1) Python and Networking

Protocols

Bottom layers: physical network, IP, TCP
Top layers: FTP, telnet, http

Type of connection: connection-oriented vs. packet-oriented

Downloading a page from the web

#!/usr/bin/env python

import urllib
import sys

url = "http://www.slis.indiana.edu/"

##################### connect to remote page #################
try:
remote = urllib.urlopen(url)
except:
print "cannot open URL"
sys.exit()

#################### read the content of the remote page ####
content = remote.read()
print remote.info()
print content

Comments:
1) "remote" supports the same commands as a file handle. "remote.readlines()" reads the content line by line into a list. "remote.read()" reads all of the lines into a single string. Unless a for loop is used to print the content, remote.read() is usually more useful.

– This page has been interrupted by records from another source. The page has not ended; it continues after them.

-- ==== Sys2Proof/Machine/Kv.lean ====
section
/-! DEFINITION. KV pages: the pool, the page table, sequence descriptors, rotary embedding, admission of page lists, pins and copy-on-write, APPEND_KV and PAGE_RELEASE (R343, R351-R364). -/

namespace Sys2Proof.Machine

/-! ### The pool and its page table (R351, R352) -/

/-- The pool that the registers of a KVP page describe. -/
def kvPoolOf (r : Nat → Nat) : KvPool :=
  let a (off : Nat) : Nat := r off + ((r (off + 4) % 65536) <<< 32)
  { base := a 0x040, table := a 0x048, sum := a 0x050, pages := bits (r 0x058) 0 25,
    fmt := (Fmt.ofCode (bits (r 0x05C) 0 8)).getD .bf16, hkv := bits (r 0x05C) 8 7,
    d := bits (r 0x060) 0 9, dv := bits (r 0x060) 16 9 }

def Dev.kvPool (d : Dev) (p : Nat) : KvPool := kvPoolOf (d.active (pgKVP p))

/-- Bytes of an element of the pool's format. -/
def KvPool.e (k : KvPool) : Nat := k.fmt.width / 8

/-- PAGE_BYTES (R351). -/
def KvPool.pageBytes (k : KvPool) : Nat := roundUp (256 * k.hkv * (k.d + k.dv) * k.e) 4096

def KvPool.keyAddr (k : KvPool) (n h s i : Nat) : Nat := k.base + n * k.pageBytes + ((h * 256 + s) * k.d + i) * k.e

def KvPool.valAddr (k : KvPool) (n h s i : Nat) : Nat :=
  k.base + n * k.pageBytes + 256 * k.hkv * k.d * k.e + ((h * 256 + s) * k.dv + i) * k.e

def KvPool.entryAddr (k : KvPool) (n : Nat) : Nat := k.table + 32 * n
def KvPool.sumAddr (k : KvPool) (n : Nat) : Nat := k.sum + 256 * n

/-- The 32 bytes of an entry (Table 12-3). -/
def KvPool.entryBytes (k : KvPool) (n : Nat) (e : KvEntry) : Bytes :=
  toLe 6 (k.base + n * k.pageBytes) ++ toLe 2 e.ref ++ toLe 2 e.pins ++
  toLe 1 (b2n e.isSealed + 2 * b2n e.held + 4 * b2n e.free) ++ toLe 1 0 ++ toLe 2 e.fill ++ toLe 2 0 ++
  toLe 6 (k.sumAddr n) ++ toLe 2 0 ++ toLe 4 e.base ++ toLe 4 0

def parseEntry (b : Bytes) : KvEntry :=
  { ref := fieldAt b 6 2, pins := fieldAt b 8 2, isSealed := bit (fieldAt b 10 1) 0, held := bit (fieldAt b 10 1) 1,
    free := bit (fieldAt b 10 1) 2, fill := fieldAt b 12 2, base := fieldAt b 24 4 }

/-- The entry of page n. -/
def Dev.kvEntry (d : Dev) (p n : Nat) : KvEntry :=
  let k := d.kvPool p
  parseEntry (d.bytesIn p 0 (k.entryAddr n) 32)

def Dev.setKvEntry (d : Dev) (p n : Nat) (e : KvEntry) : Dev :=
  let k := d.kvPool p
  d.putBytesIn p 0 (k.entryAddr n) (k.entryBytes n e)

def Dev.modKvEntry (d : Dev) (p n : Nat) (f : KvEntry → KvEntry) : Dev := d.setKvEntry p n (f (d.kvEntry p n))

/-- READY and INIT_BUSY of KVP.STATE. -/
def Dev.kvReady (d : Dev) (p : Nat) : Bool := bit (d.regN (pgKVP p) 0x800) 0
def Dev.kvBusy (d : Dev) (p : Nat) : Bool := bit (d.regN (pgKVP p) 0x800) 1

/-- The pages of a partition's pool that satisfy a condition. -/
def Dev.kvCount (d : Dev) (p : Nat) (f : KvEntry → Bool) : Nat :=
  if d.kvReady p then ((List.range (d.kvPool p).pages).filter (fun n => f (d.kvEntry p n))).length else 0

def Dev.kvFree (d : Dev) (p : Nat) : Nat := d.kvCount p (·.free)

/-- R353: the lowest FREE page that a condition allows. -/
def Dev.kvFind (d : Dev) (p : Nat) (ok : Nat → Bool) : Option Nat :=
  if d.kvReady p then (List.range (d.kvPool p).pages).find? (fun n => ok n && (d.kvEntry p n).free) else none

/-- R353: the page that a copy of page n goes to. -/
def Dev.kvCopyTarget (d : Dev) (p n : Nat) : Option Nat :=
  let k := d.kvPool p
  let unit := match d.regionOf p k.base with
    | some r => if r.mode = 1 then 768 else if r.mode = 0 then 3072 else 1
    | none => 1
  let near (m : Nat) : Bool := ((if n ≤ m then m - n else n - m) * k.pageBytes) % unit == 0
  match d.kvFind p near with
  | some m => some m
  | none => d.kvFind p (fun _ => true)

/-- An allocated page: FREE clear, REFCOUNT 0, FILL 0, SEALED clear; LOW_WATER is raised when the count falls below its mark. -/
def Dev.kvTake (d : Dev) (p n : Nat) : Dev :=
  let low := bits (d.active (pgKVP p) 0x064) 0 25
  let d1 := (d.setKvEntry p n {}).bump (pgKVP p) 0x81C 1
  if d1.kvFree p < low && low ≤ d.kvFree p then d1.raise (pgKVP p) 0 else d1

/-- R364: a page with neither references nor pins becomes FREE. -/
def Dev.kvSettle (d : Dev) (p n : Nat) : Dev :=
  let e := d.kvEntry p n
  if e.ref = 0 && e.pins = 0 && !e.free then
    (d.setKvEntry p n { free := true }).bump (pgKVP p) 0x820 1
  else d

/-! ### Sequence descriptors (R355, R356) -/

/-- The extent of a sequence descriptor. -/
def seqLen : Nat := 4416

/-- A tensor that can be a sequence descriptor. -/
def TensorD.isSeq (t : TensorD) : Bool := t.format == .uint8 && t.rank == 1 && t.dim 0 == seqLen && t.space == 0 && t.fmt == 0x12

def parseSeq (b : Bytes) : KvSeq :=
  let ent (off : Nat) : Nat := fieldAt b off 3
  { pre := (List.range (min 64 (fieldAt b 2 1))).map (fun i => ent (64 + 4 * i)),
    ringSize := fieldAt b 4 2, ringCount := fieldAt b 6 2, ringHead := fieldAt b 8 2, nextPos := fieldAt b 16 4,
    ring := (List.range 1024).map (fun i => ent (320 + 4 * i)) }

/-- The entry of ring ordinal i, oldest first. -/
def KvSeq.ringEntry (s : KvSeq) (i : Nat) : Nat := (s.ringHead + i) % max 1 s.ringSize

/-- The first byte of a descriptor that breaks Table 12-4; entries not in use are ignored. -/
def seqBad (b : Bytes) : Option Nat :=
  let s := parseSeq b
  if fieldAt b 0 2 ≠ 1 then some 0
  else if fieldAt b 2 1 > 64 then some 2
  else if fieldAt b 3 1 ≠ 0 then some 3
  else if s.ringSize > 1024 then some 4
  else if s.ringCount > s.ringSize then some 6
  else if (if s.ringSize = 0 then s.ringHead != 0 else decide (s.ringHead ≥ s.ringSize)) then some 8
  else if !zeroAt b 10 6 then some 10
  else if !zeroAt b 20 44 then some 20
  else match (List.range s.pre.length).find? (fun i => fieldAt b (64 + 4 * i + 3) 1 != 0) with
    | some i => some (64 + 4 * i + 3)
    | none => ((List.range s.ringCount).find? (fun i => fieldAt b (320 + 4 * s.ringEntry i + 3) 1 != 0)).map
      (fun i => 320 + 4 * s.ringEntry i + 3)

/-- R356: the page list of a sequence: prefix pages, then ring pages from oldest to newest. -/
def KvSeq.pageList (s : KvSeq) : List Nat :=
  s.pre ++ (List.range s.ringCount).map (fun i => s.ring.getD (s.ringEntry i) 0)

/-- The snapshot of a sequence's pages. -/
def Dev.kvSnapshot (d : Dev) (p : Nat) (s : KvSeq) : List KvPage :=
  let snap (ring : Bool) (n : Nat) : KvPage := let e := d.kvEntry p n; ⟨n, e.fill, e.base, ring⟩
  s.pre.map (snap false) ++ (List.range s.ringCount).map (fun i => snap true (s.ring.getD (s.ringEntry i) 0))

/-- The bytes of a descriptor with new entries and counts; the rest as it was. -/
def seqBytes (b : Bytes) (s : KvSeq) : Bytes :=
  let b := putAt b 2 (toLe 1 s.pre.length)
  let b := putAt b 6 (toLe 2 s.ringCount ++ toLe 2 s.ringHead)
  let b := putAt b 16 (toLe 4 s.nextPos)
  let b := (List.range s.pre.length).foldl (fun b i => putAt b (64 + 4 * i) (toLe 4 (s.pre.getD i 0))) b
  (List.range s.ringCount).foldl (fun b i => let e := s.ringEntry i; putAt b (320 + 4 * e) (toLe 4 (s.ring.getD e 0))) b

/-! ### Admission of page lists (R356, R357, R361, R362) -/

def Cmd.prMode (c : Cmd) : Nat := c.u8 64

/-- R356: how often admitted, uncommitted PAGE_RELEASE commands of a partition list a page in a mode. -/
def Dev.kvPending (d : Dev) (p mode n : Nat) : Nat :=
  d.cmds.foldl (fun a c =>
    if c.live && c.part == p && c.opcode == 0x0A && c.prMode == mode then a + c.pages.count n else a) 0

/-- References less pending releases. -/
def Dev.kvRefs (d : Dev) (p n : Nat) : Nat := (d.kvEntry p n).ref - d.kvPending p 0 n

/-- R356: the first index of a page list that names no mapped page. -/
def Dev.kvUnmapped (d : Dev) (p : Nat) (l : List Nat) : Option Nat :=
  let pages := if d.kvReady p then (d.kvPool p).pages else 0
  (List.range l.length).find? (fun i =>
    let n := l.getD i 0
    decide (n ≥ pages) || decide (d.kvRefs p n < 1))

/-- R357: a page list names a page that a writer holds. -/
def Dev.kvHeld (d : Dev) (p : Nat) (l : List Nat) : Bool := l.any (fun n => (d.kvEntry p n).held)

/-- R361: a page that a RETAIN would take above 65,535 references. -/
def Dev.kvOverRetained (d : Dev) (p : Nat) (l : List Nat) : Bool :=
  l.any (fun n => decide ((d.kvEntry p n).ref + d.kvPending p 1 n + l.count n > 65535))

/-- R362: take the pins of a list of pages. -/
def Dev.kvPin (d : Dev) (p : Nat) (l : List Nat) : Dev :=
  l.foldl (fun d n => d.modKvEntry p n (fun e => { e with pins := e.pins + 1 })) d

/-- R362-R364: a command's end gives back its pins and write holds, and pages left with neither references nor pins become FREE. -/
def Dev.kvRelease (d : Dev) (c : Cmd) : Dev :=
  let p := c.part
  let d := c.kvTargets.foldl (fun d t => if t.held then d.modKvEntry p t.page (fun e => { e with held := false }) else d) d
  let d := c.pins.foldl (fun d n => d.modKvEntry p n (fun e => { e with pins := e.pins - 1 })) d
  (c.pins ++ c.pages).eraseDups.foldl (fun d n => d.kvSettle p n) d

/-- Cycles from now to the deadline edge of a session command's frame (MIN_SLACK of Table 2-9). -/
def Dev.slackOf (d : Dev) (c : Cmd) : Option Int :=
  if !c.sessionValid then none
  else (d.sessions.find? (fun s => s.part == c.part && s.id == c.session)).map (fun s =>
    let due : Int := (s.t0 + c.frame * s.interval + s.deadline : Nat)
    (d.tick.edgeAt : Int) + (due - d.tick.count) * ((bits (d.active pgTICK 0x040) 0 8 * 500000 : Nat) : Int) - d.now)

/-- What a commit adds to its partition's window: M and S of R57 for an array command, and the least slack of a session command. -/
def Dev.accountCommit (d : Dev) (c : Cmd) : Dev :=
  let slack := (d.slackOf c).map (fun x => min x 0x7FFFFFFF)
  let arr := isArrayOp c.opcode
  let add (w : Acct) : Acct :=
    { w with measured := if arr then w.measured + c.occArray else w.measured,
             solo := if arr then w.solo + c.entry.soloArray else w.solo,
             minSlack := match slack with
               | some x => max (-0x80000000) (min w.minSlack x)
               | none => w.minSlack }
  d.modPart c.part (fun x => { x with window := add x.window })

/-- The status and DETAIL of a command that has run to its end: a command of a missed frame ends as DEADLINE_MISS with OUTPUT_COMPLETE set
(R54, R96). -/
def Cmd.endStatus (c : Cmd) (status detail : Nat) : Nat × Nat :=
  if c.missed && (status == stOK || (decide (stDIMS ≤ status) && decide (status ≤ stSTALE))) then (stMISS, 1) else (status, detail)

/-- R393: at a command's end the KEEP entries that lasted until then end; at its commit its own begin, if its successor has not committed. -/
def Dev.settleKeeps (d : Dev) (c : Cmd) (ran : Bool) : Dev :=
  let own := ran && ((d.planAt c.part c.planAddr).liveOf c.entry).any (fun e => e.kind == 1 && e.keep)
  let open' := match c.succ with
    | none => true
    | some u => d.cmds.any (fun x => x.uid == u && x.live)
  d.modPart c.part (fun x =>
    let l := x.keeps.filter (fun k => k.succ != some c.uid)
    { x with keeps := if own && open' then l ++ [c] else l })

/-- A command's status says that it ran to its commit (R57, R393). -/
def ranToEnd (status detail : Nat) : Bool :=
  status == stOK || (decide (stDIMS ≤ status) && decide (status ≤ stSTALE)) || (status == stMISS && detail == 1)

/-- What the end of a command does before its record is queued: the window's accounts, its KEEP entries, and its pages (R57, R362, R393). -/
def Dev.givesBack (d : Dev) (c : Cmd) (ran : Bool) : Dev :=
  let d := (if ran then d.accountCommit c else d).settleKeeps c ran
  if c.pins.isEmpty && c.kvTargets.isEmpty then d else d.kvRelease c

2) remote.info() contains the MIME headers

Exercises

1.1 Try the script using pages you know. What happens if the hostname is incorrect or if the file does not exist?

1.2 Create a form that asks the user to submit a URL. Write a CGI script that opens the URL, reads the content and displays it to the user. (There are all kinds of applications for such scripts, for example, they can serve as meta-search engines or could filter content, such as images or advertisements, out from a web page.)

1.3 Create a form that asks the user to submit a URL and a search term. Write a CGI script that opens the URL and displays all the lines that contain the search term.

1.4 (Optional) Write a script that determines whether a 404 File Not Found message is displayed. You should use remote.read() and regular expressions.

2) Parsing HTML

Web crawlers (see p. 654 - 656 in the Core Python Programming book) navigate the web searching for links. The following example shows how to display the links of a page.

#!/usr/bin/env python

import urllib
import sys
import htmllib
import formatter

url = "http://www.slis.indiana.edu/"

##################### connect to remote page #################
try:
remote = urllib.urlopen(url)
except:
print "cannot open URL"
sys.exit()

#################### read the content of the remote page ####
content = remote.read()

#################### parse the HTML of the page #############
parser = htmllib.HTMLParser(formatter.NullFormatter())
parser.feed(content)
parser.close()

#################### get the links (anchors) ##################
links = parser.anchorlist
for eachlink in links:
print eachlink

Exercise

2.1 Modify your script from 1.3 so that it only searches the links of a document not the document itself.

2.2 (Optional) You can combine the example above and 1.4 to check for broken links. To simplify matters only check the links that actually start with html://.